Comment 30 Commit Notification 2017-05-18 07:40:18 UTC
dilekuzulmez committed a patch related to this issue.
It has been pushed to "master":

http://cgit.freedesktop.org/libreoffice/core/commit/?id=33cbc99fea5a3e4b87e883fd60ec97d4503109f3

tdf#99589 tolower / toupper - dangerous to Turks ...

It will be available in 5.4.0.

The patch should be included in the daily builds available at
http://dev-builds.libreoffice.org/daily/ in the next 24-48 hours.
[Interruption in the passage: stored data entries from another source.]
-- ==== Sys2Proof/Laws/State.lean ====
section
/-! SUPPORT. What every named update of the state leaves as it was, field by field, and what reading back what it wrote gives;
later proofs cite these and never unfold an update. -/
namespace Sys2Proof.Machine

/-! ## Fields an update leaves as they were -/

@[simp] theorem wr_keeps (s : Dev) (r : Reg) (w : Word) :
  (s.wr r w).now = s.now ∧ (s.wr r w).running = s.running ∧ (s.wr r w).pages = s.pages ∧ (s.wr r w).reqs = s.reqs ∧
  (s.wr r w).commitNo = s.commitNo ∧ (s.wr r w).tasks = s.tasks ∧ (s.wr r w).taskQueue = s.taskQueue ∧
  (s.wr r w).taskRun = s.taskRun ∧ (s.wr r w).taskLast = s.taskLast ∧ (s.wr r w).reports = s.reports ∧
  (s.wr r w).escalated = s.escalated ∧ (s.wr r w).firstAt = s.firstAt ∧ (s.wr r w).staging = s.staging ∧
  (s.wr r w).lostSince = s.lostSince ∧ (s.wr r w).vectors = s.vectors ∧ (s.wr r w).int0 = s.int0 ∧ (s.wr r w).int1 = s.int1 ∧
  (s.wr r w).chans = s.chans ∧ (s.wr r w).bays = s.bays ∧ (s.wr r w).convs = s.convs ∧ (s.wr r w).slices = s.slices ∧
  (s.wr r w).time = s.time ∧ (s.wr r w).ports = s.ports ∧ (s.wr r w).rz = s.rz ∧ (s.wr r w).emit = s.emit ∧
  (s.wr r w).ledger = s.ledger ∧ (s.wr r w).scan = s.scan ∧ (s.wr r w).column = s.column ∧ (s.wr r w).frames = s.frames ∧
  (s.wr r w).hists = s.hists ∧ (s.wr r w).nextHist = s.nextHist ∧ (s.wr r w).ambs = s.ambs ∧ (s.wr r w).nextAmb = s.nextAmb ∧
  (s.wr r w).pools = s.pools ∧ (s.wr r w).engs = s.engs ∧ (s.wr r w).clus = s.clus ∧ (s.wr r w).regions = s.regions ∧
  (s.wr r w).kbank = s.kbank ∧ (s.wr r w).stream = s.stream ∧ (s.wr r w).lanes = s.lanes ∧ (s.wr r w).chain = s.chain ∧
  (s.wr r w).ptp = s.ptp ∧ (s.wr r w).host = s.host ∧ (s.wr r w).nets = s.nets ∧ (s.wr r w).answered = s.answered ∧
  (s.wr r w).nw = s.nw ∧ (s.wr r w).mon = s.mon ∧ (s.wr r w).therm = s.therm ∧ (s.wr r w).alm = s.alm ∧
  (s.wr r w).mram = s.mram ∧ (s.wr r w).flash = s.flash ∧ (s.wr r w).sec = s.sec ∧ (s.wr r w).res = s.res ∧
  (s.wr r w).boot = s.boot ∧ (s.wr r w).freeCtr = s.freeCtr ∧ (s.wr r w).out = s.out :=
  ⟨rfl, rfl, rfl, rfl, rfl, rfl, rfl, rfl, rfl, rfl, rfl, rfl, rfl, rfl, rfl, rfl, rfl, rfl, rfl, rfl, rfl, rfl, rfl, rfl, rfl, rfl, rfl, rfl, rfl, rfl, rfl, rfl, rfl, rfl, rfl, rfl, rfl, rfl, rfl, rfl, rfl, rfl, rfl, rfl, rfl, rfl, rfl, rfl, rfl, rfl, rfl, rfl, rfl, rfl, rfl, rfl⟩

@[simp] theorem sf_keeps (s : Dev) (f : Fld) (v : Nat) :
  (s.sf f v).now = s.now ∧ (s.sf f v).running = s.running ∧ (s.sf f v).pages = s.pages ∧ (s.sf f v).reqs = s.reqs ∧
  (s.sf f v).commitNo = s.commitNo ∧ (s.sf f v).tasks = s.tasks ∧ (s.sf f v).taskQueue = s.taskQueue ∧
  (s.sf f v).taskRun = s.taskRun ∧ (s.sf f v).taskLast = s.taskLast ∧ (s.sf f v).reports = s.reports ∧
  (s.sf f v).escalated = s.escalated ∧ (s.sf f v).firstAt = s.firstAt ∧ (s.sf f v).staging = s.staging ∧
  (s.sf f v).lostSince = s.lostSince ∧ (s.sf f v).vectors = s.vectors ∧ (s.sf f v).int0 = s.int0 ∧ (s.sf f v).int1 = s.int1 ∧
  (s.sf f v).chans = s.chans ∧ (s.sf f v).bays = s.bays ∧ (s.sf f v).convs = s.convs ∧ (s.sf f v).slices = s.slices ∧
  (s.sf f v).time = s.time ∧ (s.sf f v).ports = s.ports ∧ (s.sf f v).rz = s.rz ∧ (s.sf f v).emit = s.emit ∧
  (s.sf f v).ledger = s.ledger ∧ (s.sf f v).scan = s.scan ∧ (s.sf f v).column = s.column ∧ (s.sf f v).frames = s.frames ∧
  (s.sf f v).hists = s.hists ∧ (s.sf f v).nextHist = s.nextHist ∧ (s.sf f v).ambs = s.ambs ∧ (s.sf f v).nextAmb = s.nextAmb ∧
  (s.sf f v).pools = s.pools ∧ (s.sf f v).engs = s.engs ∧ (s.sf f v).clus = s.clus ∧ (s.sf f v).regions = s.regions ∧
  (s.sf f v).kbank = s.kbank ∧ (s.sf f v).stream = s.stream ∧ (s.sf f v).lanes = s.lanes ∧ (s.sf f v).chain = s.chain ∧
  (s.sf f v).ptp = s.ptp ∧ (s.sf f v).host = s.host ∧ (s.sf f v).nets = s.nets ∧ (s.sf f v).answered = s.answered ∧
  (s.sf f v).nw = s.nw ∧ (s.sf f v).mon = s.mon ∧ (s.sf f v).therm = s.therm ∧ (s.sf f v).alm = s.alm ∧
  (s.sf f v).mram = s.mram ∧ (s.sf f v).flash = s.flash ∧ (s.sf f v).sec = s.sec ∧ (s.sf f v).res = s.res ∧
  (s.sf f v).boot = s.boot ∧ (s.sf f v).freeCtr = s.freeCtr ∧ (s.sf f v).out = s.out :=
  ⟨rfl, rfl, rfl, rfl, rfl, rfl, rfl, rfl, rfl, rfl, rfl, rfl, rfl, rfl, rfl, rfl, rfl, rfl, rfl, rfl, rfl, rfl, rfl, rfl, rfl, rfl, rfl, rfl, rfl, rfl, rfl, rfl, rfl, rfl, rfl, rfl, rfl, rfl, rfl, rfl, rfl, rfl, rfl, rfl, rfl, rfl, rfl, rfl, rfl, rfl, rfl, rfl, rfl, rfl, rfl, rfl⟩

@[simp] theorem sb_keeps (s : Dev) (f : Fld) (b : Bool) :
  (s.sb f b).now = s.now ∧ (s.sb f b).running = s.running ∧ (s.sb f b).pages = s.pages ∧ (s.sb f b).reqs = s.reqs ∧
  (s.sb f b).commitNo = s.commitNo ∧ (s.sb f b).tasks = s.tasks ∧ (s.sb f b).taskQueue = s.taskQueue ∧
  (s.sb f b).taskRun = s.taskRun ∧ (s.sb f b).taskLast = s.taskLast ∧ (s.sb f b).reports = s.reports ∧
  (s.sb f b).escalated = s.escalated ∧ (s.sb f b).firstAt = s.firstAt ∧ (s.sb f b).staging = s.staging ∧
  (s.sb f b).lostSince = s.lostSince ∧ (s.sb f b).vectors = s.vectors ∧ (s.sb f b).int0 = s.int0 ∧ (s.sb f b).int1 = s.int1 ∧
  (s.sb f b).chans = s.chans ∧ (s.sb f b).bays = s.bays ∧ (s.sb f b).convs = s.convs ∧ (s.sb f b).slices = s.slices ∧
  (s.sb f b).time = s.time ∧ (s.sb f b).ports = s.ports ∧ (s.sb f b).rz = s.rz ∧ (s.sb f b).emit = s.emit ∧
  (s.sb f b).ledger = s.ledger ∧ (s.sb f b).scan = s.scan ∧ (s.sb f b).column = s.column ∧ (s.sb f b).frames = s.frames ∧
  (s.sb f b).hists = s.hists ∧ (s.sb f b).nextHist = s.nextHist ∧ (s.sb f b).ambs = s.ambs ∧ (s.sb f b).nextAmb = s.nextAmb ∧
  (s.sb f b).pools = s.pools ∧ (s.sb f b).engs = s.engs ∧ (s.sb f b).clus = s.clus ∧ (s.sb f b).regions = s.regions ∧
  (s.sb f b).kbank = s.kbank ∧ (s.sb f b).stream = s.stream ∧ (s.sb f b).lanes = s.lanes ∧ (s.sb f b).chain = s.chain ∧
  (s.sb f b).ptp = s.ptp ∧ (s.sb f b).host = s.host ∧ (s.sb f b).nets = s.nets ∧ (s.sb f b).answered = s.answered ∧
  (s.sb f b).nw = s.nw ∧ (s.sb f b).mon = s.mon ∧ (s.sb f b).therm = s.therm ∧ (s.sb f b).alm = s.alm ∧
  (s.sb f b).mram = s.mram ∧ (s.sb f b).flash = s.flash ∧ (s.sb f b).sec = s.sec ∧ (s.sb f b).res = s.res ∧
  (s.sb f b).boot = s.boot ∧ (s.sb f b).freeCtr = s.freeCtr ∧ (s.sb f b).out = s.out :=
  ⟨rfl, rfl, rfl, rfl, rfl, rfl, rfl, rfl, rfl, rfl, rfl, rfl, rfl, rfl, rfl, rfl, rfl, rfl, rfl, rfl, rfl, rfl, rfl, rfl, rfl, rfl, rfl, rfl, rfl, rfl, rfl, rfl, rfl, rfl, rfl, rfl, rfl, rfl, rfl, rfl, rfl, rfl, rfl, rfl, rfl, rfl, rfl, rfl, rfl, rfl, rfl, rfl, rfl, rfl, rfl, rfl⟩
More
information about daily builds can be found at:
http://wiki.documentfoundation.org/Testing_Daily_Builds

Affected users are encouraged to test the fix and report feedback.
Comment 31 Stephan Bergmann 2017-05-18 07:47:12 UTC
(In reply to Stephan Bergmann from comment #20)
> One idea that comes to mind is to extend include/rtl/character.hxx:  For
> every declaration of a function taking such a 'sal_uInt32' parameter, add
> deleted definitions (using SAL_DELETED_FUNCTION, as character.hxx is URE
> API) of overloads taking 'char' and 'unsigned char' parameters.  That will
> prevent dangerous uses of those functions from even compiling.

meanwhile done as <https://cgit.freedesktop.org/libreoffice/core/commit/?id=7778d9f51bd1f4d086cafe95995406c3157afb89> "Prevent calls to rtl/character.hxx functions with (signed) char arguments"
Comment 32 Stephan Bergmann 2017-05-18 07:54:16 UTC
(In reply to Stephan Bergmann from comment #27)
> To see whether this issue is done, check whether there are any remaining
> uses of islower, isupper, tolower, toupper in C++ code (and I spot exactly
> one such use on current master).

The only remaining calls to islower, isupper, tolower, toupper are in C code (which cannot use rtl/character.hxx) in rsc/source/rscpp/cpp{3,5}.c.